Start of Information supplied
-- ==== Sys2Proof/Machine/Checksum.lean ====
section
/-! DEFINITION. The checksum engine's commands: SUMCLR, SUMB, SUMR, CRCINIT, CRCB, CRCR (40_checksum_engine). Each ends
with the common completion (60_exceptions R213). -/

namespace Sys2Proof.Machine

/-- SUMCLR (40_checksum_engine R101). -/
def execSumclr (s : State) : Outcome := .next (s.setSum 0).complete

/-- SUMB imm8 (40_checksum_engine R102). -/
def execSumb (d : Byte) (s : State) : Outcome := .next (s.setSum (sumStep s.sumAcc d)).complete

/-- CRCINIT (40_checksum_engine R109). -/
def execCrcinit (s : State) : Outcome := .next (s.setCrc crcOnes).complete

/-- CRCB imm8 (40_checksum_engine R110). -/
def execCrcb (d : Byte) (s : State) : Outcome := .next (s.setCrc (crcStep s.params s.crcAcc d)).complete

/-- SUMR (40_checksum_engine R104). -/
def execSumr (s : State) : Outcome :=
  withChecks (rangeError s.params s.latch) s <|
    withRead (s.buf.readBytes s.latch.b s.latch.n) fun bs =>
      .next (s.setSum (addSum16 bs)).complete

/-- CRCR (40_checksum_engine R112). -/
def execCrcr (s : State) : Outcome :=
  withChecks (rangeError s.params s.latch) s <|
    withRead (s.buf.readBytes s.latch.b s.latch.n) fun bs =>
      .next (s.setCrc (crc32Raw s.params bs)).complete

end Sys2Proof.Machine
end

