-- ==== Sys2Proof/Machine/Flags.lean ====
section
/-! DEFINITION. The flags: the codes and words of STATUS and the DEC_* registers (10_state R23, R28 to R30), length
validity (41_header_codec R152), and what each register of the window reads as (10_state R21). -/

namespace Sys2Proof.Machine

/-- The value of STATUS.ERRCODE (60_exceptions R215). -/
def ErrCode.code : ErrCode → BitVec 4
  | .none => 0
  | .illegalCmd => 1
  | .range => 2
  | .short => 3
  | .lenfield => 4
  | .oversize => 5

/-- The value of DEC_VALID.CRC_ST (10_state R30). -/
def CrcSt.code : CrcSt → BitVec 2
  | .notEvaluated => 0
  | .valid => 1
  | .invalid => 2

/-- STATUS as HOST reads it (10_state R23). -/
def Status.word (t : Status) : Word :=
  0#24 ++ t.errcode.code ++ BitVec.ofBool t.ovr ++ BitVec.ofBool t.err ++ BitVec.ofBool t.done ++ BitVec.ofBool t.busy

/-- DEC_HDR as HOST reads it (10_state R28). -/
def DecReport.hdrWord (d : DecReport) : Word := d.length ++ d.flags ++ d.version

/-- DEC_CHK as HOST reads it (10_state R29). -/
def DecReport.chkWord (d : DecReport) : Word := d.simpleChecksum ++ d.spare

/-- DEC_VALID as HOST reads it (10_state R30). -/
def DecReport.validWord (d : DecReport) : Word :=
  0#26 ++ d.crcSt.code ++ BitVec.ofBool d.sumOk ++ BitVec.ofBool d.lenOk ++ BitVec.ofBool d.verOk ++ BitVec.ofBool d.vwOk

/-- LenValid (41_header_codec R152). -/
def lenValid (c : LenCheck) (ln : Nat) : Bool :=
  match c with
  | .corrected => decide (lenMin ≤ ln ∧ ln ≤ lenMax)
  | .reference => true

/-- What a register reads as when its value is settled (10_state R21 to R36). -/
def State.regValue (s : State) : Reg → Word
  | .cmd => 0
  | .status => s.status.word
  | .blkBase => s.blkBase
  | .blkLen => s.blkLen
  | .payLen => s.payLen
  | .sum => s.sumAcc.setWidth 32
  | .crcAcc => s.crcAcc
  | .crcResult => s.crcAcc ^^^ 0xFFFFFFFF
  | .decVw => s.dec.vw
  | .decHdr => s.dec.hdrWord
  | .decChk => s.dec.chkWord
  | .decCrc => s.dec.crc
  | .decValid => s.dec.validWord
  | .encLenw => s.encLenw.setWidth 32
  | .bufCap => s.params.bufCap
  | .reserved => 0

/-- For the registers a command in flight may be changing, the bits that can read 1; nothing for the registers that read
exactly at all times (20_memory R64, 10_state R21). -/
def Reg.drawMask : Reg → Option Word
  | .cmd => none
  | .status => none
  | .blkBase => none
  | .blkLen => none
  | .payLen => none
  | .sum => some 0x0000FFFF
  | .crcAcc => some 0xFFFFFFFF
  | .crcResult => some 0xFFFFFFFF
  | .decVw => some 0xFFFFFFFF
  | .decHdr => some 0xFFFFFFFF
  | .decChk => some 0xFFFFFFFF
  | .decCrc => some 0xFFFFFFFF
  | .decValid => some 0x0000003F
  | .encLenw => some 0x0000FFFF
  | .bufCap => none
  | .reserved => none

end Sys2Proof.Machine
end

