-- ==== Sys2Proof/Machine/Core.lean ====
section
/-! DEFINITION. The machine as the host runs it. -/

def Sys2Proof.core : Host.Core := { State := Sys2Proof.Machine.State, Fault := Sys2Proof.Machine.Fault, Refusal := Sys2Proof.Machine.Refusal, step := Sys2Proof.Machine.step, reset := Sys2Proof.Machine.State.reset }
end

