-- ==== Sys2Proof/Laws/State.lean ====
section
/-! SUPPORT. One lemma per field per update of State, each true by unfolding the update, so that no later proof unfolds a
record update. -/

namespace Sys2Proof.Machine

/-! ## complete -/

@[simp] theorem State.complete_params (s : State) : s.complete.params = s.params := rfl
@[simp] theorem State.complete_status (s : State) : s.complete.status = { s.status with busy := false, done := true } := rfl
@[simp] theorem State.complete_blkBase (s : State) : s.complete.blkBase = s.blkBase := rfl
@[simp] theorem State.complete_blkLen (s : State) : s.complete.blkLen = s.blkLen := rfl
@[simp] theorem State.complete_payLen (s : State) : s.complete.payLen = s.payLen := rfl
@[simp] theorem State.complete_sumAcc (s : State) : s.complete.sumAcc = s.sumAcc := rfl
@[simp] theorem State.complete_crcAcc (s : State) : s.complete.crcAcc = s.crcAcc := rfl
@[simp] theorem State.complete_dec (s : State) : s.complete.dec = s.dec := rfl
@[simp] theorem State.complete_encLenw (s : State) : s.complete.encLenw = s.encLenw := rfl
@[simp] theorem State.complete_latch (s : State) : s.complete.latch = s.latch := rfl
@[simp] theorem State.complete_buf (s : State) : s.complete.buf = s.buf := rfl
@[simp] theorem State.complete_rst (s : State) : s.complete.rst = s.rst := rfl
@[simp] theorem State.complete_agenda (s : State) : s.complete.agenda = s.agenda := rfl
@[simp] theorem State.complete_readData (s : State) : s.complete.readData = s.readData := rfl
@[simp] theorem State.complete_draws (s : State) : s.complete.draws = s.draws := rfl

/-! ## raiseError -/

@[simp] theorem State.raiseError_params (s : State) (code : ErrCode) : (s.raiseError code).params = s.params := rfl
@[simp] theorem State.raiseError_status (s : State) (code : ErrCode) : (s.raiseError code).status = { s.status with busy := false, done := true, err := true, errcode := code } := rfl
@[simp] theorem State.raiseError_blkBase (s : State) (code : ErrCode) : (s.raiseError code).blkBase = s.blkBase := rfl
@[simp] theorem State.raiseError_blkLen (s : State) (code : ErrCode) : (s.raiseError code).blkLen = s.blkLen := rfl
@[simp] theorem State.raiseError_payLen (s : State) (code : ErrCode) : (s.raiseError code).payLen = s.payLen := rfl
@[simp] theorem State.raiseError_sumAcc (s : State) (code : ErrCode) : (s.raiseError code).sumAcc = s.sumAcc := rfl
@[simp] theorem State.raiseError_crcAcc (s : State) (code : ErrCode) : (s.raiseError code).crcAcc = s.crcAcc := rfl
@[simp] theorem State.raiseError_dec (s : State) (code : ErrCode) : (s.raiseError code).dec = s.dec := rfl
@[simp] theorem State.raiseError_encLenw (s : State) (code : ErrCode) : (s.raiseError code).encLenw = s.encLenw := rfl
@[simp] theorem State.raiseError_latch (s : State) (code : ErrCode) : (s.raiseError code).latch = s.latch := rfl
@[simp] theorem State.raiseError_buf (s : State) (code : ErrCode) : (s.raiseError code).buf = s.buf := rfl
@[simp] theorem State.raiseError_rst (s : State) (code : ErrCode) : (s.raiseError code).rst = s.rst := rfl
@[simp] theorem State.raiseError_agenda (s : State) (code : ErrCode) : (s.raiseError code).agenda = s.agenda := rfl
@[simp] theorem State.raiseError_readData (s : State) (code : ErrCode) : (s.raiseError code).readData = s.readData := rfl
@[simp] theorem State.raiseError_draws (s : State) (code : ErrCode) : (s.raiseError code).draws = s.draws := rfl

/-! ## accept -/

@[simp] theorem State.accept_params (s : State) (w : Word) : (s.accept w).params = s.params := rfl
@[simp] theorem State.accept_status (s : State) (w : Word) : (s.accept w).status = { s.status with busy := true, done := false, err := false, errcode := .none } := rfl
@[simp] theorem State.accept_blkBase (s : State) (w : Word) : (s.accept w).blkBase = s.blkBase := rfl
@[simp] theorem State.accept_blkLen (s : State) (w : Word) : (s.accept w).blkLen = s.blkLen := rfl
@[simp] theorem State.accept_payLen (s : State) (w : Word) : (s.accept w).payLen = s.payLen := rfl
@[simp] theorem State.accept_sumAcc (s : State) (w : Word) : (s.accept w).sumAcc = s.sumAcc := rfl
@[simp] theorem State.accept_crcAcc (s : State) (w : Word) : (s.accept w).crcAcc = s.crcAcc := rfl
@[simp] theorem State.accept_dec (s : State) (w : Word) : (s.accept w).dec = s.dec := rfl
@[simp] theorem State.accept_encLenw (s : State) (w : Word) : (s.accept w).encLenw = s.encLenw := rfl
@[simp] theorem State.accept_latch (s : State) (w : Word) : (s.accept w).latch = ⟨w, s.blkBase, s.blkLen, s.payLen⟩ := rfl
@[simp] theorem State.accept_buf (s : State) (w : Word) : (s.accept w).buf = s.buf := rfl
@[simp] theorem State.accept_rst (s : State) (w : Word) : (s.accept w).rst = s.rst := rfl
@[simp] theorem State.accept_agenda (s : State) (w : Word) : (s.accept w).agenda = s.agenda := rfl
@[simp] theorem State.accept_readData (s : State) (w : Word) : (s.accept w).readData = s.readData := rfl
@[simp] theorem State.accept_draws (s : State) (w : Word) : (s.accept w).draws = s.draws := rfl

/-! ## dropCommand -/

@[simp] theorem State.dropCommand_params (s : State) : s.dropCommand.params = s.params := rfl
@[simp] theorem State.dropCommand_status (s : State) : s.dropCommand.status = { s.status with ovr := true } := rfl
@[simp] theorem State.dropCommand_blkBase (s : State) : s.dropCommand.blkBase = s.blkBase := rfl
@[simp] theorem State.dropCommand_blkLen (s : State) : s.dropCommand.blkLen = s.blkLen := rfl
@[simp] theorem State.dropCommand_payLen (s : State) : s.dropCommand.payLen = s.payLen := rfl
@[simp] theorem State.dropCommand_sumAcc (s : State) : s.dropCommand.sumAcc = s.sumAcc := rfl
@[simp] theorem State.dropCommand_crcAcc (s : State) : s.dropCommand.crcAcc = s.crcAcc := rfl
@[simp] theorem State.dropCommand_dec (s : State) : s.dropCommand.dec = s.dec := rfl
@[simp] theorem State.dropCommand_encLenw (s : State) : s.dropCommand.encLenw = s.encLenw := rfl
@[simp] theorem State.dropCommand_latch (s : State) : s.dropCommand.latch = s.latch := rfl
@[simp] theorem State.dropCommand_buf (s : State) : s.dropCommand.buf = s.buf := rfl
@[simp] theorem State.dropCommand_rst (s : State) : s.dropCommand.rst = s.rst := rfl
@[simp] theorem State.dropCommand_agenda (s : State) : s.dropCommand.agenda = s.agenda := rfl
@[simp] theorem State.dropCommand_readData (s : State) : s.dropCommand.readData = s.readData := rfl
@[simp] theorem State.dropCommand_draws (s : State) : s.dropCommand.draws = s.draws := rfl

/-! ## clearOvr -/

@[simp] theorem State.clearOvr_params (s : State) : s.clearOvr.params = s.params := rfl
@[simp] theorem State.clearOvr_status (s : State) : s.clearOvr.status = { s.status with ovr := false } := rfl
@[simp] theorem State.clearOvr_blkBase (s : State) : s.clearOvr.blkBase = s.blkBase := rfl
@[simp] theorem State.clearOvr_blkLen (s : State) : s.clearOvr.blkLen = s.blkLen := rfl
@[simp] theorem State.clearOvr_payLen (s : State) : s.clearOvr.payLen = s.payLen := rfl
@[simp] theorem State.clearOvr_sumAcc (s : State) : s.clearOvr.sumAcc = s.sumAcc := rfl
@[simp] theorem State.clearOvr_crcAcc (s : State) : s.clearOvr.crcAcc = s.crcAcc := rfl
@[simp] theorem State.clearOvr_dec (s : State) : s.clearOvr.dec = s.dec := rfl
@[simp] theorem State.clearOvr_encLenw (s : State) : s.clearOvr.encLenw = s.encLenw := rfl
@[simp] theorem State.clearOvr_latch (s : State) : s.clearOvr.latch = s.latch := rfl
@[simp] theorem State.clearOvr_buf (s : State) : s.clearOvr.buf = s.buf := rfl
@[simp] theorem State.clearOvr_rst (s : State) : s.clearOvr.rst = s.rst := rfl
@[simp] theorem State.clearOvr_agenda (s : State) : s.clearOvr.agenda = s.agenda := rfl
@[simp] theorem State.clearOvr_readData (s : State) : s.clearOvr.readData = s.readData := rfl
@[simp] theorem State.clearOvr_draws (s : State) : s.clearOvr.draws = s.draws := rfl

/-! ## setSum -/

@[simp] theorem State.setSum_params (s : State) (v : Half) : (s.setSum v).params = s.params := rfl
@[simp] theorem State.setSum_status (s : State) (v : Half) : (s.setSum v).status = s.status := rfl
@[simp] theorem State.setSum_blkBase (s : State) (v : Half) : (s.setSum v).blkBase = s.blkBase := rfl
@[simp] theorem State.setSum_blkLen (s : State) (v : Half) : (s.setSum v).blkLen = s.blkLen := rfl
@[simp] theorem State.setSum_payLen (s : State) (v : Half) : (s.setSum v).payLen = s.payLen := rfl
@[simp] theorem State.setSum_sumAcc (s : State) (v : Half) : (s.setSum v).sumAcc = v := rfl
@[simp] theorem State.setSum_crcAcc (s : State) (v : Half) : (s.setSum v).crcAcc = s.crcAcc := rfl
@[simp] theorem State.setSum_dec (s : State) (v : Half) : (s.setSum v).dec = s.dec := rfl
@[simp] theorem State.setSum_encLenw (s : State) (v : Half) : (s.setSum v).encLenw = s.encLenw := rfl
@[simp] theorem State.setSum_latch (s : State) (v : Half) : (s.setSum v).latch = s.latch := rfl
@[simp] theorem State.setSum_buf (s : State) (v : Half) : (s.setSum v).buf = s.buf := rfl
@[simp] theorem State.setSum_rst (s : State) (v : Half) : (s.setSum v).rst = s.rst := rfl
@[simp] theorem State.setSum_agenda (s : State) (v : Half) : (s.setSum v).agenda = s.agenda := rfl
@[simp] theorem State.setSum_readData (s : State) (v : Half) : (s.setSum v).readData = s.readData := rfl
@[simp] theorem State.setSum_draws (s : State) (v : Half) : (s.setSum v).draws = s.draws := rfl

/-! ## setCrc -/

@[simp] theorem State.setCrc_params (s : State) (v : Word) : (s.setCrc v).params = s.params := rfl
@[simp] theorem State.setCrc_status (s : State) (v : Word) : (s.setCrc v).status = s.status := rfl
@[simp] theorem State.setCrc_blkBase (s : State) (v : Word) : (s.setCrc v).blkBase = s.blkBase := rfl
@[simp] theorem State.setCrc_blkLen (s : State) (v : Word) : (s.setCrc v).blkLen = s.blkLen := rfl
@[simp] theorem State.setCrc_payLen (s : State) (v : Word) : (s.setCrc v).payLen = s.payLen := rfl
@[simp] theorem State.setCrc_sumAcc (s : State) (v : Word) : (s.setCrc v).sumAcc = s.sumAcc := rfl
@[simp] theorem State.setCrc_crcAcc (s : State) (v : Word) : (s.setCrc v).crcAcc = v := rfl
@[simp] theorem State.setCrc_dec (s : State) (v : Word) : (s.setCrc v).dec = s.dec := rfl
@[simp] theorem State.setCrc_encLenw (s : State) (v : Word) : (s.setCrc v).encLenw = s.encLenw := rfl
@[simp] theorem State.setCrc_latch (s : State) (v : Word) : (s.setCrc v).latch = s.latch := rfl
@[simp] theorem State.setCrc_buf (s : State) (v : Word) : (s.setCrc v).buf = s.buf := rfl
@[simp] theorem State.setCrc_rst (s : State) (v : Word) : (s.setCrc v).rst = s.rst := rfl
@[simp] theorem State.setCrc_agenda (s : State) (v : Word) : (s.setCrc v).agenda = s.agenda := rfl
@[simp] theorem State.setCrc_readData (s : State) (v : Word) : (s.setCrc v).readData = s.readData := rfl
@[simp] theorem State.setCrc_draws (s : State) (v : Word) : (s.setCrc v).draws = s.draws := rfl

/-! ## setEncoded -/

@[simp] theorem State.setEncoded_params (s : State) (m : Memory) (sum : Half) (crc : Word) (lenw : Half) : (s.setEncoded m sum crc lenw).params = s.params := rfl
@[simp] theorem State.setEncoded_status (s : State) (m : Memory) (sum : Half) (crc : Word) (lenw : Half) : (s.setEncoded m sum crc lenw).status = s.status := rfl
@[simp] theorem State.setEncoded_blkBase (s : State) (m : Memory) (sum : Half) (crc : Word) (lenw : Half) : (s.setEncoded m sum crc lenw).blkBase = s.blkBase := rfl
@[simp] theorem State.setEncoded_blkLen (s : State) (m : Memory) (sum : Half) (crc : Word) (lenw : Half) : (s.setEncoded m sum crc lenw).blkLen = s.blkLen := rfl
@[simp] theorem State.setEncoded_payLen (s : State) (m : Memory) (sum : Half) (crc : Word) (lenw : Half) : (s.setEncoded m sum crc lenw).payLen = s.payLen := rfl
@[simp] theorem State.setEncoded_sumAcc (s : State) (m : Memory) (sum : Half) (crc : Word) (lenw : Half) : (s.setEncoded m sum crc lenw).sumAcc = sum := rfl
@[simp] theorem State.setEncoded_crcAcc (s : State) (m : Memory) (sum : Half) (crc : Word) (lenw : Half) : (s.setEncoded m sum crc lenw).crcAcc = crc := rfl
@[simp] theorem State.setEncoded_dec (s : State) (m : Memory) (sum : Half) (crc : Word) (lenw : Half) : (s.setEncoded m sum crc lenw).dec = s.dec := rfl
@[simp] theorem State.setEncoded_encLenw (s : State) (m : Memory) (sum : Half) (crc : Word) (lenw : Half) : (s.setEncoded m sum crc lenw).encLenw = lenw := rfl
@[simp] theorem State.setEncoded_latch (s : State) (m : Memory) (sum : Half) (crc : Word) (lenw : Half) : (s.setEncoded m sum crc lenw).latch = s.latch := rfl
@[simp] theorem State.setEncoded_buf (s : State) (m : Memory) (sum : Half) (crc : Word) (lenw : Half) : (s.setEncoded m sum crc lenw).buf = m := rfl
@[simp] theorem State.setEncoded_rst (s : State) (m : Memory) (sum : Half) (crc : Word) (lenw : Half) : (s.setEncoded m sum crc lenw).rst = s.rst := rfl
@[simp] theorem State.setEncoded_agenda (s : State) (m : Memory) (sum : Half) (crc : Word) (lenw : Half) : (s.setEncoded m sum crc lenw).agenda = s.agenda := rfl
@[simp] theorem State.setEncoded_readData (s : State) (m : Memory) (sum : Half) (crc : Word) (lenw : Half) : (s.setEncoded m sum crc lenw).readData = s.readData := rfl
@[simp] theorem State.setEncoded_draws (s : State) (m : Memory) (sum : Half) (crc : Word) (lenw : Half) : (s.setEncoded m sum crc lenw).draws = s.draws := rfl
End of Information supplied
#### [Work instruction]
Scan the records above for the lines holding "def execCrcr (s" and "def DecReport.hdrWord (d". Transcribe those two and every line between them word for word, and no others.

#### [Your response]
def execCrcr (s : State) : Outcome :=
  withChecks (rangeError s.params s.latch) s <|
    withRead (s.buf.readBytes s.latch.b s.latch.n) fun bs =>
      .next (s.setCrc (crc32Raw s.params bs)).complete

end Sys2Proof.Machine
end

-- ==== Sys2Proof/Machine/Flags.lean ====
section
/-! DEFINITION. The flags: the codes and words of STATUS and the DEC_* registers (10_state R23, R28 to R30), length
validity (41_header_codec R152), and what each register of the window reads as (10_state R21). -/

namespace Sys2Proof.Machine

/-- The value of STATUS.ERRCODE (60_exceptions R215). -/
def ErrCode.code : ErrCode → BitVec 4
  | .none => 0
  | .illegalCmd => 1
  | .range => 2
  | .short => 3
  | .lenfield => 4
  | .oversize => 5

/-- The value of DEC_VALID.CRC_ST (10_state R30). -/
def CrcSt.code : CrcSt → BitVec 2
  | .notEvaluated => 0
  | .valid => 1
  | .invalid => 2

/-- STATUS as HOST reads it (10_state R23). -/
def Status.word (t : Status) : Word :=
  0#24 ++ t.errcode.code ++ BitVec.ofBool t.ovr ++ BitVec.ofBool t.err ++ BitVec.ofBool t.done ++ BitVec.ofBool t.busy

/-- DEC_HDR as HOST reads it (10_state R28). -/
def DecReport.hdrWord (d : DecReport) : Word := d.length ++ d.flags ++ d.version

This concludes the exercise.